__What you have to do__
Exactly as written, retype all of the records that come next.

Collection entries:
"""
/-- Domains that PWR_DOM_BOOT leaves out go off; bits 0 and 9 are ignored (Table 17.11). -/
def Dev.bootDomains (d : Dev) : Dev :=
  forEach ((List.range 8).map (· + 1)) (fun (d : Dev) c => if hasBit (d.get R.PWR_DOM_BOOT) c then d else d.switchOff c false) d

/-- Boot-time self-test: the failing tests of domains that are on (18 R484); memory 7 is never tested (18 R482). -/
def Dev.bootBist (d : Dev) (l : List BistRes) : Dev :=
  forEach (l.filter (fun (r : BistRes) => r.test != 1 || r.target != 7)) (fun (d : Dev) r => if d.domOn (bistDomain r.test r.target) then d.bistReport r.test r.target r.failed r.first else d) d

/-- DDR5 training of an enabled channel at DRC_CFG.TRAIN_LVL; one that the environment does not give passes at no delay. [DEDUCED, unsafe, log 101] -/
def Dev.bootTrain (d : Dev) (l : List TrainRes) (c : Nat) : Dev :=
  if d.chOn c && d.domOn (4 + c) then
    let r := (l.find? (fun t => t.ch == c)).getD { ch := c, eyes := [], rfm := false }
    (d.retrain c (d.get (R.DRC_CFG_TRAIN_LVL c))).trainDone c r.eyes r.rfm
  else d

/-- Step 8: the die temperature is measured, and every converter is calibrated where PD_ANA is on (18 R481). [DEDUCED, unsafe, log 88] -/
def Dev.bootAdc (d : Dev) (temp : Int) (l : List AdcMeas) : Dev :=
  let e := d.dieTemp temp
  if e.domOn 8 then (e.calibrate 0x1FF l).d else e

/-- Step 9: enabled fabric ports enter SEARCH (14 R373). -/
def Dev.bootFabric (d : Dev) : Dev :=
  if d.domOn 3 then forEach (List.range 8) (fun (d : Dev) n => d.fpTrain n) d else d

/-- Step 10: the level from the active causes (R469), IDLE, BOOT_DONE. FIRE_INHIBIT_N low is reported on the entry to IDLE. -/
def Dev.bootEnd (d : Dev) (ms cause : Nat) : Dev :=
  let on := 1 + (if hasBit d.evt.lvlActive 1 then 2 else 0) + (if d.chOut 0 then 4 else 0) + (if d.chOut 1 then 8 else 0)
  let d1 := { d with level := .full, evt := { d.evt with lvlActive := on, lvlLatched := on } }.levelUp
  let d2 := d1.enterIdle
  let d3 := when d2.pos.inhibit (fun (d : Dev) => d.raise Ev.INHIBIT_ASSERTED 0) d2
  (((d3.kick.bootStep 10).set R.DEV_BOOT_MS ms).raise Ev.BOOT_DONE (ms % 65536 + 65536 * cause))

/-- Steps 5 to 10. -/
def Dev.bootOn (d : Dev) (env : BootEnv) (v : NonVol) : Dev :=
  let d5 := ((((d.set R.DEV_STORE_SCHEMA v.flash.schema).bootTime v.keep).firmwareObjects v.flash).bootStore v.flash).bootDomains
  let d7 := (List.range 2).foldl (fun (d : Dev) c => d.bootTrain env.train c) (d5.bootBist env.bist)
  ((d7.bootAdc env.temp env.adc).bootFabric).bootEnd env.ms v.keep.cause

/-- A DRAM domain whose rail is out of range when the device starts is off: R455 brings its channel back only by a switch-on and a RETRAIN. [DEDUCED, unsafe, log 98] -/
def Dev.railDomains (d : Dev) : Dev :=
  forEach [4, 5] (fun (d : Dev) c =>
    if d.railIn c then d else d.set R.PWR_DOM_STATUS_ON (setMask (d.get R.PWR_DOM_STATUS_ON) c false)) d

/-- Step 4: the second stage compares the hash of each part again; the code of the halt is not stated: a free value (19 R497, R467). [DEDUCED, unsafe, log 101] -/
def Dev.partHalt (d : Dev) : Dev :=
  let x := d.fresh 0x497 8
  x.2.bootHalt 4 x.1

/-- The boot sequence on a device that stands at its reset values. [DEDUCED, unsafe, log 21; DEDUCED, unsafe, log 101] -/
def bootRun (env : BootEnv) (d : Dev) (v : NonVol) : Dev × NonVol :=
  let d1 := { d with dstate := .boot }.railDomains
  if env.flash < 8388608 ∨ 67108864 < env.flash then (d1.bootHalt 1 0x10, v)
  else
    let d2 := (d1.set R.UPD_FLASH_SIZE env.flash).set R.DEV_STORE_SLOT (slotSize env.flash)
    let d3 := when (v.keep.supply != 0) (fun (d : Dev) => d.raise Ev.SUPPLY_FAULT v.keep.supply) d2
    let v3 := { v with keep := { v.keep with supply := 0 } }
    let x := bundleStart env (d3.bootStep 3) v3
    match x.halt with
    | some (step, code) => (x.d.bootHalt step code, x.v)
    | none =>
      if x.lost then (x.d, x.v)
      else
        let d4 := (x.d.set R.UPD_LAST_ACT x.last).set R.UPD_STATUS_STATE (stagingAfter x.v.flash).code
        if env.partBad then (d4.partHalt, x.v)
        else (d4.bootOn env x.v, { x.v with keep := { x.v.keep with lost := false } })

/-- A device that is no longer held in reset boots. [DESIGN CHOICE, safe, log 4; DESIGN CHOICE, unsafe, log 104] -/
def startUp (env : BootEnv) (s : State) : State :=
  let d := { s.dev.atReset with dstate := .boot }
  if d.awake then
    let r := bootRun env d s.nv
    { s with dev := r.1, nv := r.2 }
  else s

/-- PORST_RELEASE: PORST_N rises. First the pins return to functional control (20 R513). A device that stands in BOOT or KEEP starts
once its supplies and clock are there. [DESIGN CHOICE, safe, log 4; DEDUCED, unsafe, log 99; DESIGN CHOICE, unsafe, log 104] -/
def execPorstRelease (env : BootEnv) (s : State) : Out :=
  let waits := s.dev.get R.DEV_BOOT_ERR == 0 && s.dev.get R.DEV_STATE_BOOT_STEP == 1
  let s0 := if s.dev.pwr.porst && s.dev.dstate != .keep then s.cause 0 else s
  let s1 := { s0 with dev := { s0.dev with pwr := { s0.dev.pwr with porst := false } }, tap := s0.tap.atPorst false }
  .next (if (s1.dev.dstate == .boot && (s.dev.pwr.porst || waits)) || (s1.dev.dstate == .keep && s1.dev.mainRails) then
    startUp env s1 else s1)

/-- RAILS_BACK_IN_RANGE: every rail is in range; VAUX carries the keeper. A device held for want of a main supply starts (R454). [DESIGN CHOICE, unsafe, log 104] -/
def execRailsBackInRange (env : BootEnv) (s : State) : Out :=
  let held := s.dev.dstate == .keep || !s.dev.mainRails
  let s1 := { s with dev := s.dev.set R.PWR_SUPPLY_STATUS 0x7F, nv := { s.nv with keep := { s.nv.keep with onVkeep := false } } }
  .next (if held then startUp env { s1 with dev := { s1.dev with dstate := .boot } } else s1)

/-- SYSCLK_IN_RESTORED (R465). [DESIGN CHOICE, unsafe, log 104] -/
def execSysclkInRestored (env : BootEnv) (s : State) : Out :=
  if s.dev.pwr.noClock then
    .next (startUp env { s with dev := { s.dev with pwr := { s.dev.pwr with noClock := false } } })
  else .next s

/-- A SYSTEM reset that is accepted (R462), up to the start of the boot. [DEDUCED, unsafe, log 100] -/
def systemReset (s : State) : State := deviceReset (s.cause 2)

/-- SYSTEM is accepted in BOOT and IDLE, and in any state with FORCE. -/
def Dev.systemOk (d : Dev) (force : Bool) : Bool := force || d.dstate == .boot || d.dstate == .idle

/-- SYSTEM. [DEDUCED, unsafe, log 100] -/
def execSystem (force : Bool) (env : BootEnv) (s : State) : Out :=
  if !s.dev.awake then .next s
  else if s.dev.systemOk force then .next (startUp env (systemReset s))
  else .next { s with dev := s.dev.set R.PWR_RST_RESULT 2 }

end Sys2Proof.Machine
end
"""
__Task response__
/-- Domains that PWR_DOM_BOOT leaves out go off; bits 0 and 9 are ignored (Table 17.11). -/
def Dev.bootDomains (d : Dev) : Dev :=
  forEach ((List.range 8).map (· + 1)) (fun (d : Dev) c => if hasBit (d.get R.PWR_DOM_BOOT) c then d else d.switchOff c false) d

/-- Boot-time self-test: the failing tests of domains that are on (18 R484); memory 7 is never tested (18 R482). -/
def Dev.bootBist (d : Dev) (l : List BistRes) : Dev :=
  forEach (l.filter (fun (r : BistRes) => r.test != 1 || r.target != 7)) (fun (d : Dev) r => if d.domOn (bistDomain r.test r.target) then d.bistReport r.test r.target r.failed r.first else d) d

/-- DDR5 training of an enabled channel at DRC_CFG.TRAIN_LVL; one that the environment does not give passes at no delay. [DEDUCED, unsafe, log 101] -/
def Dev.bootTrain (d : Dev) (l : List TrainRes) (c : Nat) : Dev :=
  if d.chOn c && d.domOn (4 + c) then
    let r := (l.find? (fun t => t.ch == c)).getD { ch := c, eyes := [], rfm := false }
    (d.retrain c (d.get (R.DRC_CFG_TRAIN_LVL c))).trainDone c r.eyes r.rfm
  else d

/-- Step 8: the die temperature is measured, and every converter is calibrated where PD_ANA is on (18 R481). [DEDUCED, unsafe, log 88] -/
def Dev.bootAdc (d : Dev) (temp : Int) (l : List AdcMeas) : Dev :=
  let e := d.dieTemp temp
  if e.domOn 8 then (e.calibrate 0x1FF l).d else e

/-- Step 9: enabled fabric ports enter SEARCH (14 R373). -/
def Dev.bootFabric (d : Dev) : Dev :=
  if d.domOn 3 then forEach (List.range 8) (fun (d : Dev) n => d.fpTrain n) d else d

/-- Step 10: the level from the active causes (R469), IDLE, BOOT_DONE. FIRE_INHIBIT_N low is reported on the entry to IDLE. -/
def Dev.bootEnd (d : Dev) (ms cause : Nat) : Dev :=
  let on := 1 + (if hasBit d.evt.lvlActive 1 then 2 else 0) + (if d.chOut 0 then 4 else 0) + (if d.chOut 1 then 8 else 0)
  let d1 := { d with level := .full, evt := { d.evt with lvlActive := on, lvlLatched := on } }.levelUp
  let d2 := d1.enterIdle
  let d3 := when d2.pos.inhibit (fun (d : Dev) => d.raise Ev.INHIBIT_ASSERTED 0) d2
  (((d3.kick.bootStep 10).set R.DEV_BOOT_MS ms).raise Ev.BOOT_DONE (ms % 65536 + 65536 * cause))

/-- Steps 5 to 10. -/
def Dev.bootOn (d : Dev) (env : BootEnv) (v : NonVol) : Dev :=
  let d5 := ((((d.set R.DEV_STORE_SCHEMA v.flash.schema).bootTime v.keep).firmwareObjects v.flash).bootStore v.flash).bootDomains
  let d7 := (List.range 2).foldl (fun (d : Dev) c => d.bootTrain env.train c) (d5.bootBist env.bist)
  ((d7.bootAdc env.temp env.adc).bootFabric).bootEnd env.ms v.keep.cause

/-- A DRAM domain whose rail is out of range when the device starts is off: R455 brings its channel back only by a switch-on and a RETRAIN. [DEDUCED, unsafe, log 98] -/
def Dev.railDomains (d : Dev) : Dev :=
  forEach [4, 5] (fun (d : Dev) c =>
    if d.railIn c then d else d.set R.PWR_DOM_STATUS_ON (setMask (d.get R.PWR_DOM_STATUS_ON) c false)) d

/-- Step 4: the second stage compares the hash of each part again; the code of the halt is not stated: a free value (19 R497, R467). [DEDUCED, unsafe, log 101] -/
def Dev.partHalt (d : Dev) : Dev :=
  let x := d.fresh 0x497 8
  x.2.bootHalt 4 x.1

/-- The boot sequence on a device that stands at its reset values. [DEDUCED, unsafe, log 21; DEDUCED, unsafe, log 101] -/
def bootRun (env : BootEnv) (d : Dev) (v : NonVol) : Dev × NonVol :=
  let d1 := { d with dstate := .boot }.railDomains
  if env.flash < 8388608 ∨ 67108864 < env.flash then (d1.bootHalt 1 0x10, v)
  else
    let d2 := (d1.set R.UPD_FLASH_SIZE env.flash).set R.DEV_STORE_SLOT (slotSize env.flash)
    let d3 := when (v.keep.supply != 0) (fun (d : Dev) => d.raise Ev.SUPPLY_FAULT v.keep.supply) d2
    let v3 := { v with keep := { v.keep with supply := 0 } }
    let x := bundleStart env (d3.bootStep 3) v3
    match x.halt with
    | some (step, code) => (x.d.bootHalt step code, x.v)
    | none =>
      if x.lost then (x.d, x.v)
      else
        let d4 := (x.d.set R.UPD_LAST_ACT x.last).set R.UPD_STATUS_STATE (stagingAfter x.v.flash).code
        if env.partBad then (d4.partHalt, x.v)
        else (d4.bootOn env x.v, { x.v with keep := { x.v.keep with lost := false } })

/-- A device that is no longer held in reset boots. [DESIGN CHOICE, safe, log 4; DESIGN CHOICE, unsafe, log 104] -/
def startUp (env : BootEnv) (s : State) : State :=
  let d := { s.dev.atReset with dstate := .boot }
  if d.awake then
    let r := bootRun env d s.nv
    { s with dev := r.1, nv := r.2 }
  else s

/-- PORST_RELEASE: PORST_N rises. First the pins return to functional control (20 R513). A device that stands in BOOT or KEEP starts
once its supplies and clock are there. [DESIGN CHOICE, safe, log 4; DEDUCED, unsafe, log 99; DESIGN CHOICE, unsafe, log 104] -/
def execPorstRelease (env : BootEnv) (s : State) : Out :=
  let waits := s.dev.get R.DEV_BOOT_ERR == 0 && s.dev.get R.DEV_STATE_BOOT_STEP == 1
  let s0 := if s.dev.pwr.porst && s.dev.dstate != .keep then s.cause 0 else s
  let s1 := { s0 with dev := { s0.dev with pwr := { s0.dev.pwr with porst := false } }, tap := s0.tap.atPorst false }
  .next (if (s1.dev.dstate == .boot && (s.dev.pwr.porst || waits)) || (s1.dev.dstate == .keep && s1.dev.mainRails) then
    startUp env s1 else s1)

/-- RAILS_BACK_IN_RANGE: every rail is in range; VAUX carries the keeper. A device held for want of a main supply starts (R454). [DESIGN CHOICE, unsafe, log 104] -/
def execRailsBackInRange (env : BootEnv) (s : State) : Out :=
  let held := s.dev.dstate == .keep || !s.dev.mainRails
  let s1 := { s with dev := s.dev.set R.PWR_SUPPLY_STATUS 0x7F, nv := { s.nv with keep := { s.nv.keep with onVkeep := false } } }
  .next (if held then startUp env { s1 with dev := { s1.dev with dstate := .boot } } else s1)

/-- SYSCLK_IN_RESTORED (R465). [DESIGN CHOICE, unsafe, log 104] -/
def execSysclkInRestored (env : BootEnv) (s : State) : Out :=
  if s.dev.pwr.noClock then
    .next (startUp env { s with dev := { s.dev with pwr := { s.dev.pwr with noClock := false } } })
  else .next s

/-- A SYSTEM reset that is accepted (R462), up to the start of the boot. [DEDUCED, unsafe, log 100] -/
def systemReset (s : State) : State := deviceReset (s.cause 2)

/-- SYSTEM is accepted in BOOT and IDLE, and in any state with FORCE. -/
def Dev.systemOk (d : Dev) (force : Bool) : Bool := force || d.dstate == .boot || d.dstate == .idle

/-- SYSTEM. [DEDUCED, unsafe, log 100] -/
def execSystem (force : Bool) (env : BootEnv) (s : State) : Out :=
  if !s.dev.awake then .next s
  else if s.dev.systemOk force then .next (startUp env (systemReset s))
  else .next { s with dev := s.dev.set R.PWR_RST_RESULT 2 }

end Sys2Proof.Machine
end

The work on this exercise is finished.